Mariya Jeliazova for Manager: Trust must go both ways – from leader to team, and from team to leader
18.01.2022 Share +
The great collaboration between people within our team comes from the ability to have open discussions, share ideas and from our willingness to help one another once we learn our strengths and weaknesses. More on team culture and the importance of being socially responsible shares our Comms Driver - Mariya Jeliazova, for Manager magazine. See for yourself:
- What is the secret to building and managing a well-performing and close team?
- I don’t think we can talk about a recipe that gives you the products, the order you need to put them in and how to prepare them – there is no secret ingredient. It’s a constant process of improvement, mistakes, active listening, understanding, empathy, mutual learning and realizing the power of what we can achieve together. I’m happy to work in a team that is very diverse in terms of personality types, experience, talents. The great collaboration between us comes from our ability to have open discussions, share ideas and from our willingness to help one another once we learn our strengths and weaknesses. Being close is possible only if there is trust. And it must go both ways – from leader to team, and from team to leader. Building trust is the result of open communication about responsibilities, expectations and priorities. I remember when I first joined TBI, one colleague in my team couldn’t hide their skepticism towards me and my ability to work well with them. What is more, this coincided with the first lockdown and our interactions were strictly online. Eventually, after months of extensive conversations, collaborating on projects and some challenging situations, presently I can count on this person 100% and they can count on me. “The breaking point” came when they realized I am a source of support instead of control. The lesson I learned, once again, is that open communication and perseverance do yield results.
- How important is it that a company is socially responsible and supports projects that benefit society?
- Every company is a community of people who are the driver of the culture and the values prevalent in the organization. If the management supports the people in this community in taking the time to share their ideas for charity causes, give them access to internal communication channels to inform their colleagues, then being socially responsible takes human instead of corporate form.

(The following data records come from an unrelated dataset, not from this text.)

/-! ## The host interface (R34, R51, R96-R138) -/

/-- HIF_KICK and DOORBELL_POLL issue a doorbell read, or note one more behind the read that is outstanding (R105). DOORBELL_COMPLETION and DESCRIPTOR_ARRIVAL: a failed doorbell read is counted and shown; a good one gives every ring its index, by which an active host-to-node ring goes while it is within the ring's size, and past which it stops; an active node-to-host ring goes by an index that lies behind NODE_IDX, which frees the entries before it as credit, and one ahead of it stops the ring with CONSUMER_AHEAD; a descriptor joins those that wait, and a failed fetch stops its ring (R105, R107, R137). -/
def Obligations.DoorbellsAndDescriptors : Prop :=
  ((∀ (s : State) (v : U32), Node.setup ≤ s.mgmt → s.pagesOn = true → s.hif.linkUp = true → s.hif.dbOut = false →
    Ends (.hifKick v) s (fun t => t.hif = { s.hif with dbOut := true } ∧ t.out = [.dbRead]
      ∧ t.reg Reg.HIF_KICK_CNT = satAdd (s.reg Reg.HIF_KICK_CNT) 1 ∧ RegsBut s t [Reg.HIF_KICK_CNT, Reg.HIF_DB_READ_CNT]))
  ∧ (∀ (s : State) (v : U32), Node.setup ≤ s.mgmt → s.pagesOn = true → s.hif.dbOut = true →
    Ends (.hifKick v) s (fun t => t.hif = { s.hif with kick := true } ∧ t.out = []
      ∧ t.reg Reg.HIF_KICK_CNT = satAdd (s.reg Reg.HIF_KICK_CNT) 1 ∧ RegsBut s t [Reg.HIF_KICK_CNT]))
  ∧ (∀ s : State, s.pagesOn = true → s.hif.linkUp = true → s.hif.dbOut = false →
    Ends .doorbellPoll s (fun t => t.hif = { s.hif with dbOut := true } ∧ t.out = [.dbRead]
      ∧ t.reg Reg.HIF_DB_READ_CNT = satAdd (s.reg Reg.HIF_DB_READ_CNT) 1 ∧ RegsBut s t [Reg.HIF_DB_READ_CNT])))
  ∧ ((∀ (s : State) (rsp : DoorbellRsp), s.hif.dbOut = true → s.hif.kick = false → rsp.ok = false →
    Ends (.doorbellCompletion rsp) s (fun t => t.hif = { s.hif with dbOut := false }
      ∧ t.reg Reg.HIF_DB_ERR_CNT = satAdd (s.reg Reg.HIF_DB_ERR_CNT) 1 ∧ t.rbit Reg.HIF_EVT 0 = true
      ∧ RegsBut s t [Reg.HIF_DB_ERR_CNT, Reg.HIF_EVT, Reg.HIF_DB_LAT_MAX, Reg.MSIX_PBA 0]))
  ∧ (∀ (s : State) (rsp : DoorbellRsp), s.hif.dbOut = true → rsp.ok = true → s.pagesOn = true →
    Ends (.doorbellCompletion rsp) s (fun t => ∀ n, n < 31 → t.reg (Reg.RING_HOST_IDX n) = rsp.idx.getD n 0
      ∧ (isHostToNode n = true → s.ringActive n = true → (rsp.idx.getD n 0 - s.reg (Reg.RING_NODE_IDX n)).toNat ≤ s.ringSize n →
          t.hostIdx n = rsp.idx.getD n 0)
      ∧ (isHostToNode n = true → s.ringActive n = true → s.ringSize n < (rsp.idx.getD n 0 - s.reg (Reg.RING_NODE_IDX n)).toNat →
          t.rbit (Reg.RING_STATUS n) 2 = true ∧ t.rfld (Reg.RING_STATUS n) 4 3 = 1 ∧ t.hostIdx n = s.hostIdx n)))
  ∧ (∀ (s : State) (rsp : DoorbellRsp), s.hif.dbOut = true → rsp.ok = true → s.pagesOn = true → s.outlet.merge = [] →
    Ends (.doorbellCompletion rsp) s (fun t => ∀ n, n < 31 → isHostToNode n = false → s.ringActive n = true →
      t.reg (Reg.RING_NODE_IDX n) = s.reg (Reg.RING_NODE_IDX n)
      ∧ (1 ≤ (rsp.idx.getD n 0 - s.reg (Reg.RING_NODE_IDX n)).toNat → (rsp.idx.getD n 0 - s.reg (Reg.RING_NODE_IDX n)).toNat ≤ 2 ^ 31 →
          t.rbit (Reg.RING_STATUS n) 2 = true ∧ t.rfld (Reg.RING_STATUS n) 4 3 = 2 ∧ t.hostIdx n = s.hostIdx n
            ∧ t.ringUsed n = s.ringUsed n ∧ t.ringCredit n = 0)
      ∧ (rsp.idx.getD n 0 = s.reg (Reg.RING_NODE_IDX n) ∨ 2 ^ 31 < (rsp.idx.getD n 0 - s.reg (Reg.RING_NODE_IDX n)).toNat →
          t.hostIdx n = rsp.idx.getD n 0 ∧ t.rbit (Reg.RING_STATUS n) 2 = false
            ∧ t.ringUsed n = (s.reg (Reg.RING_NODE_IDX n) - rsp.idx.getD n 0).toNat
            ∧ (s.mgmt ≠ Node.activating → s.hif.linkUp = true →
                t.ringCredit n = s.ringSize n - (s.reg (Reg.RING_NODE_IDX n) - rsp.idx.getD n 0).toNat))))
  ∧ (∀ (s : State) (n : Nat) (l : List Byte), n < 31 → isHostToNode n = true → Sparse.get 0 s.hif.fetching n ≠ 0 →
    Ends (.descriptorArrival n (some l)) s (fun t => t.hif.fetched = s.hif.fetched ++ [(n, fit (entrySize n) l)] ∧ RegsBut s t []))
  ∧ (∀ (s : State) (n : Nat), n < 31 → isHostToNode n = true → Sparse.get 0 s.hif.fetching n ≠ 0 → s.rbit (Reg.RING_STATUS n) 2 = false →
    Ends (.descriptorArrival n none) s (fun t => t.hif.fetched = s.hif.fetched ∧ t.rbit (Reg.RING_STATUS n) 2 = true
      ∧ t.rfld (Reg.RING_STATUS n) 4 3 = 3 ∧ t.rbit Reg.HIF_EVT 1 = true
      ∧ RegsBut s t [Reg.RING_STATUS n, Reg.RING_ERR_CNT n, Reg.HIF_EVT, Reg.MSIX_PBA 0])))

This is exactly our model at TBI – everyone is free to share an initiative or a story that touched them and can urge their teammates to join in. There are dozens of charitable causes we support in one way or another. Among them are the purchase of a utensils sterilizer for hearing-impaired children, providing food products for the elderly, collecting children’s books for foster care establishments, improving the urban landscape by planting trees, changing the paint of children’s playgrounds and many more. Among the most recent ones was the participation of over 50 colleagues and partners in the annual charity Run2Gether event supporting people with disabilities. The impressive part is that after a colleague mentioned the cause, in just one week we managed to get this great number of participants (we were, in fact, among the biggest company teams). Apart from informing people and encouraging them to take part, the company covered participation fees and used the amount for the construction of an adapted career hub giving people of different abilities more professional opportunities.
- If you are an advocate for a charity cause, please tell us about it.

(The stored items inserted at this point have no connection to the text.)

/-! ## `State.setReg` -/

@[simp] theorem State.setReg_regs (o : Off) (v : U32) : (s.setReg o v).regs = Sparse.insert s.regs o v := rfl
@[simp] theorem State.setReg_latch (o : Off) (v : U32) : (s.setReg o v).latch = s.latch := rfl
@[simp] theorem State.setReg_hold (o : Off) (v : U32) : (s.setReg o v).hold = s.hold := rfl
@[simp] theorem State.setReg_tarn (o : Off) (v : U32) : (s.setReg o v).tarn = s.tarn := rfl
@[simp] theorem State.setReg_inlet (o : Off) (v : U32) : (s.setReg o v).inlet = s.inlet := rfl
@[simp] theorem State.setReg_aeA (o : Off) (v : U32) : (s.setReg o v).aeA = s.aeA := rfl
@[simp] theorem State.setReg_aeB (o : Off) (v : U32) : (s.setReg o v).aeB = s.aeB := rfl
@[simp] theorem State.setReg_outlet (o : Off) (v : U32) : (s.setReg o v).outlet = s.outlet := rfl
@[simp] theorem State.setReg_hif (o : Off) (v : U32) : (s.setReg o v).hif = s.hif := rfl
@[simp] theorem State.setReg_skink (o : Off) (v : U32) : (s.setReg o v).skink = s.skink := rfl
@[simp] theorem State.setReg_spawn (o : Off) (v : U32) : (s.setReg o v).spawn = s.spawn := rfl
@[simp] theorem State.setReg_fe (o : Off) (v : U32) : (s.setReg o v).fe = s.fe := rfl
@[simp] theorem State.setReg_dio (o : Off) (v : U32) : (s.setReg o v).dio = s.dio := rfl
@[simp] theorem State.setReg_can (o : Off) (v : U32) : (s.setReg o v).can = s.can := rfl
@[simp] theorem State.setReg_canWalk (o : Off) (v : U32) : (s.setReg o v).canWalk = s.canWalk := rfl
@[simp] theorem State.setReg_ws (o : Off) (v : U32) : (s.setReg o v).ws = s.ws := rfl
@[simp] theorem State.setReg_rtc (o : Off) (v : U32) : (s.setReg o v).rtc = s.rtc := rfl
@[simp] theorem State.setReg_panel (o : Off) (v : U32) : (s.setReg o v).panel = s.panel := rfl
@[simp] theorem State.setReg_nvm (o : Off) (v : U32) : (s.setReg o v).nvm = s.nvm := rfl
@[simp] theorem State.setReg_upd (o : Off) (v : U32) : (s.setReg o v).upd = s.upd := rfl
@[simp] theorem State.setReg_gecko (o : Off) (v : U32) : (s.setReg o v).gecko = s.gecko := rfl
@[simp] theorem State.setReg_behavBoot (o : Off) (v : U32) : (s.setReg o v).behavBoot = s.behavBoot := rfl
@[simp] theorem State.setReg_hostRead (o : Off) (v : U32) : (s.setReg o v).hostRead = s.hostRead := rfl
@[simp] theorem State.setReg_out (o : Off) (v : U32) : (s.setReg o v).out = s.out := rfl
@[simp] theorem State.setReg_free (o : Off) (v : U32) : (s.setReg o v).free = s.free := rfl
@[simp] theorem State.setReg_pending (o : Off) (v : U32) : (s.setReg o v).pending = s.pending := rfl

/-! ## `State.fresh` -/

@[simp] theorem State.fresh_regs : s.fresh.regs = s.regs := rfl
@[simp] theorem State.fresh_latch : s.fresh.latch = s.latch := rfl
@[simp] theorem State.fresh_hold : s.fresh.hold = s.hold := rfl
@[simp] theorem State.fresh_tarn : s.fresh.tarn = s.tarn := rfl
@[simp] theorem State.fresh_inlet : s.fresh.inlet = s.inlet := rfl
@[simp] theorem State.fresh_aeA : s.fresh.aeA = s.aeA := rfl
@[simp] theorem State.fresh_aeB : s.fresh.aeB = s.aeB := rfl
@[simp] theorem State.fresh_outlet : s.fresh.outlet = s.outlet := rfl
@[simp] theorem State.fresh_hif : s.fresh.hif = s.hif := rfl
@[simp] theorem State.fresh_skink : s.fresh.skink = s.skink := rfl
@[simp] theorem State.fresh_spawn : s.fresh.spawn = s.spawn := rfl
@[simp] theorem State.fresh_fe : s.fresh.fe = s.fe := rfl
@[simp] theorem State.fresh_dio : s.fresh.dio = s.dio := rfl
@[simp] theorem State.fresh_can : s.fresh.can = s.can := rfl
@[simp] theorem State.fresh_canWalk : s.fresh.canWalk = s.canWalk := rfl
@[simp] theorem State.fresh_ws : s.fresh.ws = s.ws := rfl
@[simp] theorem State.fresh_rtc : s.fresh.rtc = s.rtc := rfl
@[simp] theorem State.fresh_panel : s.fresh.panel = s.panel := rfl
@[simp] theorem State.fresh_nvm : s.fresh.nvm = s.nvm := rfl
@[simp] theorem State.fresh_upd : s.fresh.upd = s.upd := rfl
@[simp] theorem State.fresh_gecko : s.fresh.gecko = s.gecko := rfl
@[simp] theorem State.fresh_behavBoot : s.fresh.behavBoot = s.behavBoot := rfl
@[simp] theorem State.fresh_hostRead : s.fresh.hostRead = s.hostRead := rfl
@[simp] theorem State.fresh_out : s.fresh.out = [] := rfl
@[simp] theorem State.fresh_free : s.fresh.free = s.free := rfl
@[simp] theorem State.fresh_pending : s.fresh.pending = s.pending := rfl

/-! ## `State.emitOut` -/

@[simp] theorem State.emitOut_regs (x : Output) : (s.emitOut x).regs = s.regs := rfl
@[simp] theorem State.emitOut_latch (x : Output) : (s.emitOut x).latch = s.latch := rfl
@[simp] theorem State.emitOut_hold (x : Output) : (s.emitOut x).hold = s.hold := rfl
@[simp] theorem State.emitOut_tarn (x : Output) : (s.emitOut x).tarn = s.tarn := rfl
@[simp] theorem State.emitOut_inlet (x : Output) : (s.emitOut x).inlet = s.inlet := rfl
@[simp] theorem State.emitOut_aeA (x : Output) : (s.emitOut x).aeA = s.aeA := rfl
@[simp] theorem State.emitOut_aeB (x : Output) : (s.emitOut x).aeB = s.aeB := rfl
@[simp] theorem State.emitOut_outlet (x : Output) : (s.emitOut x).outlet = s.outlet := rfl
@[simp] theorem State.emitOut_hif (x : Output) : (s.emitOut x).hif = s.hif := rfl
@[simp] theorem State.emitOut_skink (x : Output) : (s.emitOut x).skink = s.skink := rfl
@[simp] theorem State.emitOut_spawn (x : Output) : (s.emitOut x).spawn = s.spawn := rfl
@[simp] theorem State.emitOut_fe (x : Output) : (s.emitOut x).fe = s.fe := rfl
@[simp] theorem State.emitOut_dio (x : Output) : (s.emitOut x).dio = s.dio := rfl
@[simp] theorem State.emitOut_can (x : Output) : (s.emitOut x).can = s.can := rfl
@[simp] theorem State.emitOut_canWalk (x : Output) : (s.emitOut x).canWalk = s.canWalk := rfl
@[simp] theorem State.emitOut_ws (x : Output) : (s.emitOut x).ws = s.ws := rfl
@[simp] theorem State.emitOut_rtc (x : Output) : (s.emitOut x).rtc = s.rtc := rfl
@[simp] theorem State.emitOut_panel (x : Output) : (s.emitOut x).panel = s.panel := rfl
@[simp] theorem State.emitOut_nvm (x : Output) : (s.emitOut x).nvm = s.nvm := rfl
@[simp] theorem State.emitOut_upd (x : Output) : (s.emitOut x).upd = s.upd := rfl
@[simp] theorem State.emitOut_gecko (x : Output) : (s.emitOut x).gecko = s.gecko := rfl
@[simp] theorem State.emitOut_behavBoot (x : Output) : (s.emitOut x).behavBoot = s.behavBoot := rfl
@[simp] theorem State.emitOut_hostRead (x : Output) : (s.emitOut x).hostRead = s.hostRead := rfl
@[simp] theorem State.emitOut_out (x : Output) : (s.emitOut x).out = s.out ++ [x] := rfl
@[simp] theorem State.emitOut_free (x : Output) : (s.emitOut x).free = s.free := rfl
@[simp] theorem State.emitOut_pending (x : Output) : (s.emitOut x).pending = s.pending := rfl

/-! ## `State.tarnWrite` -/

@[simp] theorem State.tarnWrite_regs (o : Off) (l : List Byte) : (s.tarnWrite o l).regs = s.regs := rfl
@[simp] theorem State.tarnWrite_latch (o : Off) (l : List Byte) : (s.tarnWrite o l).latch = s.latch := rfl
@[simp] theorem State.tarnWrite_hold (o : Off) (l : List Byte) : (s.tarnWrite o l).hold = s.hold := rfl
@[simp] theorem State.tarnWrite_tarn (o : Off) (l : List Byte) : (s.tarnWrite o l).tarn = Sparse.write 0 s.tarn o l := rfl
@[simp] theorem State.tarnWrite_inlet (o : Off) (l : List Byte) : (s.tarnWrite o l).inlet = s.inlet := rfl
@[simp] theorem State.tarnWrite_aeA (o : Off) (l : List Byte) : (s.tarnWrite o l).aeA = s.aeA := rfl
@[simp] theorem State.tarnWrite_aeB (o : Off) (l : List Byte) : (s.tarnWrite o l).aeB = s.aeB := rfl
@[simp] theorem State.tarnWrite_outlet (o : Off) (l : List Byte) : (s.tarnWrite o l).outlet = s.outlet := rfl
@[simp] theorem State.tarnWrite_hif (o : Off) (l : List Byte) : (s.tarnWrite o l).hif = s.hif := rfl
@[simp] theorem State.tarnWrite_skink (o : Off) (l : List Byte) : (s.tarnWrite o l).skink = s.skink := rfl
@[simp] theorem State.tarnWrite_spawn (o : Off) (l : List Byte) : (s.tarnWrite o l).spawn = s.spawn := rfl
@[simp] theorem State.tarnWrite_fe (o : Off) (l : List Byte) : (s.tarnWrite o l).fe = s.fe := rfl
@[simp] theorem State.tarnWrite_dio (o : Off) (l : List Byte) : (s.tarnWrite o l).dio = s.dio := rfl
@[simp] theorem State.tarnWrite_can (o : Off) (l : List Byte) : (s.tarnWrite o l).can = s.can := rfl
@[simp] theorem State.tarnWrite_canWalk (o : Off) (l : List Byte) : (s.tarnWrite o l).canWalk = s.canWalk := rfl
@[simp] theorem State.tarnWrite_ws (o : Off) (l : List Byte) : (s.tarnWrite o l).ws = s.ws := rfl
@[simp] theorem State.tarnWrite_rtc (o : Off) (l : List Byte) : (s.tarnWrite o l).rtc = s.rtc := rfl
@[simp] theorem State.tarnWrite_panel (o : Off) (l : List Byte) : (s.tarnWrite o l).panel = s.panel := rfl
@[simp] theorem State.tarnWrite_nvm (o : Off) (l : List Byte) : (s.tarnWrite o l).nvm = s.nvm := rfl
@[simp] theorem State.tarnWrite_upd (o : Off) (l : List Byte) : (s.tarnWrite o l).upd = s.upd := rfl
@[simp] theorem State.tarnWrite_gecko (o : Off) (l : List Byte) : (s.tarnWrite o l).gecko = s.gecko := rfl
@[simp] theorem State.tarnWrite_behavBoot (o : Off) (l : List Byte) : (s.tarnWrite o l).behavBoot = s.behavBoot := rfl
@[simp] theorem State.tarnWrite_hostRead (o : Off) (l : List Byte) : (s.tarnWrite o l).hostRead = s.hostRead := rfl
@[simp] theorem State.tarnWrite_out (o : Off) (l : List Byte) : (s.tarnWrite o l).out = s.out := rfl
@[simp] theorem State.tarnWrite_free (o : Off) (l : List Byte) : (s.tarnWrite o l).free = s.free := rfl
@[simp] theorem State.tarnWrite_pending (o : Off) (l : List Byte) : (s.tarnWrite o l).pending = s.pending := rfl

/-! ## `State.updHif` -/

@[simp] theorem State.updHif_regs (f : Hif → Hif) : (s.updHif f).regs = s.regs := rfl
@[simp] theorem State.updHif_latch (f : Hif → Hif) : (s.updHif f).latch = s.latch := rfl
@[simp] theorem State.updHif_hold (f : Hif → Hif) : (s.updHif f).hold = s.hold := rfl
@[simp] theorem State.updHif_tarn (f : Hif → Hif) : (s.updHif f).tarn = s.tarn := rfl
@[simp] theorem State.updHif_inlet (f : Hif → Hif) : (s.updHif f).inlet = s.inlet := rfl
@[simp] theorem State.updHif_aeA (f : Hif → Hif) : (s.updHif f).aeA = s.aeA := rfl
@[simp] theorem State.updHif_aeB (f : Hif → Hif) : (s.updHif f).aeB = s.aeB := rfl
@[simp] theorem State.updHif_outlet (f : Hif → Hif) : (s.updHif f).outlet = s.outlet := rfl
@[simp] theorem State.updHif_hif (f : Hif → Hif) : (s.updHif f).hif = f s.hif := rfl
@[simp] theorem State.updHif_skink (f : Hif → Hif) : (s.updHif f).skink = s.skink := rfl
@[simp] theorem State.updHif_spawn (f : Hif → Hif) : (s.updHif f).spawn = s.spawn := rfl
@[simp] theorem State.updHif_fe (f : Hif → Hif) : (s.updHif f).fe = s.fe := rfl
@[simp] theorem State.updHif_dio (f : Hif → Hif) : (s.updHif f).dio = s.dio := rfl
@[simp] theorem State.updHif_can (f : Hif → Hif) : (s.updHif f).can = s.can := rfl
@[simp] theorem State.updHif_canWalk (f : Hif → Hif) : (s.updHif f).canWalk = s.canWalk := rfl
@[simp] theorem State.updHif_ws (f : Hif → Hif) : (s.updHif f).ws = s.ws := rfl
@[simp] theorem State.updHif_rtc (f : Hif → Hif) : (s.updHif f).rtc = s.rtc := rfl
@[simp] theorem State.updHif_panel (f : Hif → Hif) : (s.updHif f).panel = s.panel := rfl
@[simp] theorem State.updHif_nvm (f : Hif → Hif) : (s.updHif f).nvm = s.nvm := rfl
@[simp] theorem State.updHif_upd (f : Hif → Hif) : (s.updHif f).upd = s.upd := rfl
@[simp] theorem State.updHif_gecko (f : Hif → Hif) : (s.updHif f).gecko = s.gecko := rfl
@[simp] theorem State.updHif_behavBoot (f : Hif → Hif) : (s.updHif f).behavBoot = s.behavBoot := rfl
@[simp] theorem State.updHif_hostRead (f : Hif → Hif) : (s.updHif f).hostRead = s.hostRead := rfl
@[simp] theorem State.updHif_out (f : Hif → Hif) : (s.updHif f).out = s.out := rfl
@[simp] theorem State.updHif_free (f : Hif → Hif) : (s.updHif f).free = s.free := rfl
@[simp] theorem State.updHif_pending (f : Hif → Hif) : (s.updHif f).pending = s.pending := rfl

- Every charitable cause needs its advocates. I personally take part in different initiatives, one way or another. The ones of “One Percent Change” are especially moving to me because the organization’s model of doing diverse causes every month that are measurable, could be completed in a short period and have a long-term impact is extremely sustainable. The bigger goal is to change attitudes and help people realize that charitable giving is not a single act and if it turns into a habit, we will see a positive long-term change.
- What three qualities of a responsible business leader do you have?
- Personally, as well as professionally: prioritization, the ability to value and celebrate small victories so you could be motivated for bigger ones and being there for my team whenever they need my support.
- What and who do you turn to in difficult moments?
- Mostly to my family and friends, as well as to a few people I consider mentors. And, of course, to myself and my belief that, as long as we are physically and mentally well, we can find a solution to even the most complex problem.